A husband tells his wife tales to sooth her, calm her sorrows, reawaken for her the beauty of the world. This new work, inspired by a Vladimir Nabokov story, is dreamy and serene. It’s difficult to follow, but aesthetically entrancing. Two screens for projections are utilised as the sole set, enlivened with shimmering, flickering abstract images: flowers, squiggles, smoke, tree tops, sunlight. The effect is hypnotic, to beneficial and detrimental results.
Frankly I found the text a little baffling at points without being sure if that was because of the speed, the often static nature of the performer, or the densely poetic lyricism of the text.
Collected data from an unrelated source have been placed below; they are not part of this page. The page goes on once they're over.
theorem rxAccept (data : List Byte) (s : State) : OnlyQueues s (rxAccept data s) := by
  obtain ⟨_, hk⟩ := rxAccept_frame data s
  exact of_queueKept (.rxAccept data s) (hk.sending.trans (rearmed_sending data s))
    (hk.txInflight.trans (rearmed_txInflight data s))

theorem rxComplete {st : XferStatus} {data : List Byte} (h : rxComplete st data s = .ok u) :
    OnlyQueues s u := by
  obtain rfl | ⟨-, -, ⟨-, rfl⟩ | ⟨-, -, rfl⟩⟩ := rxComplete_ok h
  · exact refl _
  · exact of_queueKept ⟨rfl, rfl, rfl⟩ rfl rfl
  · exact rxAccept data s

theorem portOpen (ho : s.isOpen = true) : OnlyQueues s (portOpen s) := by
  rw [Machine.portOpen, if_pos ho]
  exact refl s

end OnlyQueues

theorem OpEffect.onlyQueues {i : Instr} {s u : State} (h : OpEffect s i u) (ho : s.isOpen = true)
    (hs : s.sending = true) (hc : i ≠ .portClose) (hr : i ≠ .reset) (hh : i ≠ .handover)
    (ht : ∀ st, i ≠ .txComplete st) : OnlyQueues s u := by
  cases h with
  | submits f h => exact .submit hs h
  | decodes P h => exact .of_decodeFrame h
  | returns bytes => exact .of_queueKept (.giveResult s bytes) rfl rfl
  | rxComplete h => exact .rxComplete h
  | portOpen => exact .portOpen ho
  | handover => exact absurd rfl hh
  | txComplete => exact absurd rfl (ht _)
  | portClose => exact absurd rfl hc
  | reset => exact absurd rfl hr

/-- The delivery of a notification leaves a stalled sending side. -/
theorem delivered_onlyQueues (i : Instr) {s : State} (hi : s.txInflight = none) :
    OnlyQueues s (delivered i s) := by
  refine .of_queueKept (.delivered i s) ?_ ?_
  · cases i <;> rfl
  · cases i with
    | txComplete => exact hi.symm
    | _ => rfl

/-- With `sending` set and nothing in flight TX_COMPLETE is refused or no move, and nothing else sends. -/
theorem exec_tx_stalled {i : Instr} {s t : State} (h : exec i s = .next t) (ho : s.isOpen = true)
    (hc : i ≠ .portClose) (hr : i ≠ .reset) (hs : s.sending = true) (hi : s.txInflight = none)
    (hh : i ≠ .handover) : OnlyQueues s t := by
  have hd := delivered_onlyQueues i hi
  rcases exec_next_cases h hr with ⟨_, -, rfl⟩ | ⟨_, -, -, rfl⟩ | ⟨u, hf, hop, rfl⟩
  · exact hd.withOutcome _
  · exact hd.withOutcome _
  · have ht : ∀ st, i ≠ .txComplete st := by
      rintro st rfl
      have hn : s.txOwed st = false := State.txOwed_eq_false.mpr ⟨hi, fun _ => hs⟩
      exact not_stops_of_next h ⟨hf, .inr (.inr (.inl ⟨st, rfl, ho, hn⟩))⟩
    have hk := (opOf_effect hop).onlyQueues ((delivered_isOpen i s).trans ho) (hd.sending.trans hs) hc hr hh ht
    exact (hd.trans hk).withOutcome _

/-- Settles O60: the port stays open, and each stalled direction stays stalled. -/
theorem stallLastsUntilCloseOrReset : Obligations.StallLastsUntilCloseOrReset := by
  intro i s t ho hc hr h
  refine ⟨exec_isOpen h ho hc hr, exec_rx_stalled h ho hc hr, fun hs hi hh => ?_⟩
  have hk := exec_tx_stalled h ho hc hr hs hi hh
  exact ⟨hk.sending.trans hs, hk.txInflight.trans hi, hk.txq, hk.bytes⟩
That’s not to say Matthew Bamberg-Johnson wasn’t engaging and skilled in his delivery, but it was the moments when he came amongst the audience to sit in the central aisle that the text really came alive, encouraging the imagination to conjure images. Matthew Bamberg-Johnson’s interaction with the audience was effortlessly relaxed, as he leaned into his listeners with confident familiarity and warmth. Listening to his voice reverberating around the auditorium, the visual focus was on the projections or the silhouette of his silent wife, played by Genevieve Gearhart, slowly dancing behind the screen.
Gearhart is graceful and elegant, with minimal gestural movements delivered with calm precision and brief moments of bright, wonderfully animated facial expressions. Her silence produces a disconcerting intensity when she is present, often seen behind the first screen as if lost in some other world. This separation is intensified through the tender interactions between the silhouette of Gearhart and the physical body of her husband. Is she lost to him forever in her grief?
The mesmerizing nature of both performers, physically and vocally, created an overly dazzling effect when teamed with the dreamy projections; at times this became monotonous in tone and mood. Overall the production was lacking in changes in dynamic to snap the audience out of a potential stupor.